Unsung Heroes of the Canyon Country #1: Pete Parry…by Jim Stiles

PETE PARRY
Pete quietly took on the D.O.E and the planned  Canyonlands Nuclear Repository…
AND WON.

When I was in my early 20s, the National Park Service hired me as a seasonal ranger at Arches National Park. I had virtually no qualifications for the job, other than an unbridled enthusiasm for the canyon country and a self-righteous desire, inflamed by my third reading, cover-to-cover, of Ed Abbey’s “The Monkey Wrench Gang,” to be the Protector and Guardian of my beloved red rocks.

I started my tour of duty at the Devils Garden campground and lived in a small rat-infested trailer that many tourists mistook for Abbey’s; I once hung a sign that read, “This is NOT Edward Abbey’s Trailer,” but the gesture was futile. Tourists continued to knock on my door.

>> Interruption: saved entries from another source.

/-- R141, R143, R441, R442, R494: LDL and STL act on the local stores at issue: LDL loads bytes, lower byte first; STL writes
lane by lane, so that the highest lane's byte remains; both trap on alignment (cause 0x05), bounds (0x06) and locks (0x09),
in that order, sr.taddr the address of the lowest lane that fails. -/
def Obligations.LocalStores : Prop :=
  (∀ d o k w x s, Runs (.ldl d o k w x) s → (curWarp s).acquiring = false → noStl s → (curBlk s).bad = [] →
    localCheck s k.toNat ((lanesOf (active s 0 &&& ~~~(helpers s (active s 0)))).map
      (localAccess s o.toNat (bytesOfWidth w.toNat) x.toNat)) = none →
    doneW (.ldl d o k w x) s 0 d.toNat (regsOfWidth w.toNat) fun q l =>
      let a := (readW s o.toNat l).toNat + x.toNat * bytesOfWidth w.toNat
      let n := bytesOfWidth w.toNat
      let v := leNat (storeBytes (curBlk s) k.toNat (a + 4 * q) (min n 4))
      if isHelper s l = true ∧ (a % n ≠ 0 ∨ (curBlk s).alloc.getD k.toNat 0 < a + n) then 0
      else if w = 1 then (BitVec.ofNat 8 v).signExtend 32 else if w = 3 then (BitVec.ofNat 16 v).signExtend 32 else BitVec.ofNat 32 v) ∧
  (∀ d o k w x s, Runs (.stl d o k w x) s → (curWarp s).acquiring = false → active s 0 ≠ 0 →
    let n := bytesOfWidth w.toNat
    let accs := (lanesOf (active s 0 &&& ~~~(helpers s (active s 0)))).map (localAccess s o.toNat n x.toNat)
    localCheck s k.toNat accs = none →
    ∃ t, exec (.stl d o k w x) s = .next t ∧ movedOn s t ∧ (curWarp t).r = (curWarp s).r ∧ keepsWarp s t ∧
      changesStores s t ∧
      ∀ sp a, sp < 5 → a < 2 ^ 20 → lget 0 (storeKey sp a) (curBlk t).ls =
        match (accs.filter fun c => sp == k.toNat && decide (c.va ≤ a) && decide (a < c.va + n)).getLast? with
        | some c => (dataBytes s d.toNat n c.lane).getD (a - c.va) 0
        | none => lget 0 (storeKey sp a) (curBlk s).ls) ∧
  (∀ d o k w x s, ∀ i ∈ [Instr.ldl d o k w x, .stl d o k w x], Runs i s → (curWarp s).acquiring = false → noStl s → mayTrap s →
    let n := bytesOfWidth w.toNat
    let accs := (lanesOf (active s 0 &&& ~~~(helpers s (active s 0)))).map (localAccess s o.toNat n x.toNat)
    let aligned := fun (b : Acc) => b.va % n = 0
    let inside := fun (b : Acc) => b.va + n ≤ (curBlk s).alloc.getD k.toNat 0
    let free := fun (b : Acc) => ∀ l ∈ s.locks, ¬ (l.bid = s.iss.bid ∧ l.space = k.toNat ∧ b.va < l.hi ∧ l.lo < b.va + n)
    ∀ a ∈ accs,
    let before := fun (ok : Acc → Prop) => ∀ b ∈ accs, b.lane < a.lane → ok b
    (¬ aligned a → before aligned → trapsAt i s 0x05 a.va) ∧
    ((∀ b ∈ accs, aligned b) → ¬ inside a → before inside → trapsAt i s 0x06 a.va) ∧
    ((∀ b ∈ accs, aligned b) → (∀ b ∈ accs, inside b) → ¬ free a → before free → trapsAt i s 0x09 a.va)) ∧
  (∀ d o k w x s, Runs (.ldl d o k w x) s → active s 0 = 0 → doneW (.ldl d o k w x) s 0 d.toNat (regsOfWidth w.toNat) fun _ _ => 0) ∧
  (∀ d o k w x s, Runs (.stl d o k w x) s → active s 0 = 0 → idles (.stl d o k w x) s)
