/-- The nonce stands at byte 76 of an attestation report (R330). -/
theorem report_nonce (s : State) (nonce : List (BitVec 64)) (signature : List Byte) :
    ((reportBody s nonce ++ signature).drop 76).take 48 = fitBytes 48 (nonce.flatMap fun w => leBytes 8 w.toNat) := by
  obtain ⟨head, tail, hbody, hhead⟩ : ∃ head tail : List Byte,
      reportBody s nonce = head ++ fitBytes 48 (nonce.flatMap fun w => leBytes 8 w.toNat) ++ tail ∧ head.length = 76 :=
    ⟨_, _, List.append_assoc _ _ _, by simp⟩
  rw [hbody, List.append_assoc, List.append_assoc, List.drop_left' hhead, List.take_left' (length_fitBytes _ _)]

section Commands
variable {s : State} (h : ∀ code, takesCommand code s) (tag : BitVec 16)
include h

theorem scrubset_answers (ch period window : BitVec 64)
    (hbad : 24 < ch.toNat ∨ (period.toNat ≠ 0 ∧ (period.toNat < 3600 ∨ 2 ^ 31 < period.toNat)) ∨ window.toNat < 60 ∨ 86400 < window.toNat) :
    ∃ t, exec (.scrubset tag ch period window) s = .next t ∧ answers t tag 2 ∧ t.chans = s.chans :=
  answers_of_done (h _) rfl (fun _ => if_pos hbad) fun _ _ _ => by simp

theorem scrubset_period (ch period window : BitVec 64)
    (hgood : ¬ (24 < ch.toNat ∨ (period.toNat ≠ 0 ∧ (period.toNat < 3600 ∨ 2 ^ 31 < period.toNat)) ∨ window.toNat < 60 ∨ 86400 < window.toNat)) :
    ∃ t, exec (.scrubset tag ch period window) s = .next t ∧ answers t tag 0 ∧ ∀ c, c < 24 →
      (lget {} c t.chans).period = if ch.toNat = 24 ∨ ch.toNat = c then period.toNat else (lget {} c s.chans).period := by
  refine answers_of_done (h _) rfl (fun _ => if_neg hgood) fun v w l c hc => ?_
  simp only [onMailbox_chans]
  rw [period_foldl_modChan _ period.toNat fun _ => rfl]
  by_cases hall : ch.toNat = 24
  · simp [hall, hc]
  · simp [hall, eq_comm]

theorem scrubset_effect (ch period window : BitVec 64) :
    let bad := 24 < ch.toNat ∨ (period ≠ 0 ∧ (period.toNat < 3600 ∨ 2 ^ 31 < period.toNat)) ∨ window.toNat < 60 ∨ 86400 < window.toNat
    ∃ t, exec (.scrubset tag ch period window) s = .next t ∧ (bad → answers t tag 2 ∧ t.chans = s.chans) ∧
      (¬ bad → answers t tag 0 ∧ ∀ c, c < 24 → (lget {} c t.chans).period =
        if ch.toNat = 24 ∨ ch.toNat = c then period.toNat else (lget {} c s.chans).period) := by
  have hzero : period ≠ 0 ↔ period.toNat ≠ 0 := not_congr BitVec.toNat_eq
  intro bad
  by_cases hbad : bad
  · obtain ⟨t, hexec, heffect⟩ := scrubset_answers h tag ch period window (by simpa only [bad, hzero] using hbad)
    exact ⟨t, hexec, fun _ => heffect, fun hgood => absurd hbad hgood⟩
  · obtain ⟨t, hexec, heffect⟩ := scrubset_period h tag ch period window (by simpa only [bad, hzero] using hbad)
    exact ⟨t, hexec, fun hb => absurd hb hbad, fun _ => heffect⟩

theorem retire_answers (pa : BitVec 64) (hbad : pa.toNat % 4096 ≠ 0 ∨ localSize ≤ pa.toNat) :
    ∃ t, exec (.retire tag pa) s = .next t ∧ answers t tag 2 ∧ t.retired = s.retired :=
  answers_of_done (h _) rfl (fun _ => if_pos hbad) fun _ _ _ => by simp

theorem retire_adds (pa : BitVec 64) (hgood : ¬ (pa.toNat % 4096 ≠ 0 ∨ localSize ≤ pa.toNat)) (hroom : s.retired.length < 4096) :
    ∃ t, exec (.retire tag pa) s = .next t ∧ answers t tag 0 ∧ pa.toNat ∈ t.retired ∧ ∀ x ∈ s.retired, x ∈ t.retired := by
  by_cases hold : s.retired.contains pa.toNat
  · refine answers_of_done (h _) rfl (fun _ => (if_neg hgood).trans (if_pos hold)) fun _ _ _ => ?_
    simpa using hold
  · refine answers_of_done (h _) rfl (fun _ => (if_neg hgood).trans ((if_neg hold).trans (if_neg (Nat.not_le.2 hroom)))) fun _ _ _ => ?_
    exact ⟨List.mem_append_right _ (List.mem_singleton_self _), fun _ => List.mem_append_left _⟩

theorem retire_effect (pa : BitVec 64) :
    ∃ t, exec (.retire tag pa) s = .next t ∧
      (pa.toNat % 4096 = 0 → pa.toNat < localSize → s.retired.length < 4096 →
        answers t tag 0 ∧ pa.toNat ∈ t.retired ∧ ∀ x ∈ s.retired, x ∈ t.retired) ∧
      (pa.toNat % 4096 ≠ 0 ∨ localSize ≤ pa.toNat → answers t tag 2 ∧ t.retired = s.retired) := by
  by_cases hbad : pa.toNat % 4096 ≠ 0 ∨ localSize ≤ pa.toNat
  · obtain ⟨t, hexec, heffect⟩ := retire_answers h tag pa hbad
    exact ⟨t, hexec, fun halign hlocal => absurd hbad (by omega), fun _ => heffect⟩
  · by_cases hroom : s.retired.length < 4096
    · obtain ⟨t, hexec, heffect⟩ := retire_adds h tag pa hbad hroom
      exact ⟨t, hexec, fun _ _ _ => heffect, fun hb => absurd hb hbad⟩
    · exact ⟨_, rfl, fun _ _ hr => absurd hr hroom, fun hb => absurd hb hbad⟩

theorem budget_effect (ctx value : BitVec 64) (hctx : ctx.toNat < 64) (hpos : 0 < value.toNat) (hvalue : value.toNat < 2 ^ 32) :
    ∃ t, exec (.budget tag ctx value) s = .next t ∧ answers t tag 0 ∧ (ctxOf t ctx.toNat).ebud = value.toNat ∧ t.mem = s.mem := by
  have hmod : value.toNat % 2 ^ 32 = value.toNat := Nat.mod_eq_of_lt hvalue
  refine answers_of_done (f := fun w => modCtx ctx.toNat (fun x => { x with ebud := value.toNat }) (onMailbox w s.sent s)) (h _) rfl
    (fun w => (if_neg (Nat.not_le.2 hctx)).trans ?_) fun _ _ _ => ?_
  · dsimp only
    rw [hmod, if_neg (Nat.pos_iff_ne_zero.1 hpos)]
  · simp

theorem resume_effect (ctx : BitVec 64) :
    ∃ t, exec (.resume tag ctx) s = .next t ∧ t.mem = s.mem ∧
      answers t tag (if 64 ≤ ctx.toNat then 2 else if (ctxOf s ctx.toNat).ebud = 0 ∨ (ctxOf s ctx.toNat).exhausted = false then 1 else 0) ∧
      (ctx.toNat < 64 → (ctxOf s ctx.toNat).ebud ≠ 0 → (ctxOf t ctx.toNat).exhausted = false) := by
  suffices hs : ∃ t, exec (.resume tag ctx) s = .next t ∧
      answers t tag (if 64 ≤ ctx.toNat then 2 else if (ctxOf s ctx.toNat).ebud = 0 ∨ (ctxOf s ctx.toNat).exhausted = false then 1 else 0) ∧
      t.mem = s.mem ∧ (ctx.toNat < 64 → (ctxOf s ctx.toNat).ebud ≠ 0 → (ctxOf t ctx.toNat).exhausted = false) by
    obtain ⟨t, hexec, hanswers, hmem, hctx⟩ := hs
    exact ⟨t, hexec, hmem, hanswers, hctx⟩
  by_cases hctx : 64 ≤ ctx.toNat
  · rw [if_pos hctx]
    exact answers_of_done (h _) rfl (fun _ => if_pos hctx) fun _ _ _ => ⟨by simp, fun hlt => absurd hctx (by omega)⟩
  · rw [if_neg hctx]
    by_cases hgoes : (ctxOf s ctx.toNat).ebud = 0 ∨ (ctxOf s ctx.toNat).exhausted = false
    · rw [if_pos hgoes]
      exact answers_of_done (h _) rfl (fun _ => (if_neg hctx).trans (if_pos hgoes)) fun _ _ _ =>
        ⟨by simp, fun _ hebud => by simpa using hgoes.resolve_left hebud⟩
    · rw [if_neg hgoes]
      exact answers_of_done (h _) rfl (fun _ => (if_neg hctx).trans (if_neg hgoes)) fun _ _ _ => ⟨by simp, fun _ _ => by simp⟩

theorem histread_effect (ch buf : BitVec 64) (hch : ch.toNat < 24) :
    ∃ t, exec (.histread tag ch buf) s = .next t ∧ answers t tag 0 ∧ ∀ i, i < 64 →
      leNat (readBytes t (hostBase + buf.toNat + 8 * i) 8) = ((lget ({} : Chan) ch.toNat s.chans).hist.getD i (0, false)).1.toNat := by
  refine answers_of_done (h _) rfl (fun _ => if_neg (Nat.not_le.2 hch)) fun v w l i hi => ?_
  rw [readBytes_onMailbox, readBytes_hostWrite _ _ _ _ _ (by simp; omega), take_drop_flatMap (fun _ => length_leBytes _ _) _ (by simpa using hi),
    leNat_leBytes]
  have hget (es : List (BitVec 64 × Bool)) : (es.map (·.1)).getD i 0 = (es.getD i (0, false)).1 := by
    simp only [List.getD_eq_getElem?_getD, List.getElem?_map]
    cases es[i]? <;> rfl
  simp only [List.getElem_range, hget, onMailbox_chans]
  exact Nat.mod_eq_of_lt (BitVec.isLt _)

theorem schedset_effect (us : BitVec 64) :
    ∃ t, exec (.schedset tag us) s = .next t ∧ answers t tag (if 1000000 < us.toNat then 2 else 0) ∧
      t.margin = if 1000000 < us.toNat then s.margin else us.toNat := by
  by_cases hbad : 1000000 < us.toNat
  · simp only [if_pos hbad]
    exact answers_of_done (h _) rfl (fun _ => if_pos hbad) fun _ _ _ => by simp
  · simp only [if_neg hbad]
    exact answers_of_done (h _) rfl (fun _ => if_neg hbad) fun _ _ _ => by simp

I managed to stay out of trouble for about six weeks. Then one day I got riled about an article that appeared in the local weekly, The Moab Times-Independent, and immediately put pen-to-paper with a caustic reply. I can’t recall the specifics but the issue of development and paving roads probably played a role in my passion. My fiery letter to the editor was so annoying that the editor and publisher, and to many the moral compass of Moab, Sam Taylor, devoted his entire editorial that week to respond. Sam whacked me about the ears for the better part of 500 words. He often referred to me as “this young ranger” who had only been living in Moab and Southeast Utah for the better part of four months, who was now taking time out from his busy schedule as a left-wing, bearded, hippie ranger to tell all the good residents of Grand County how to live their lives.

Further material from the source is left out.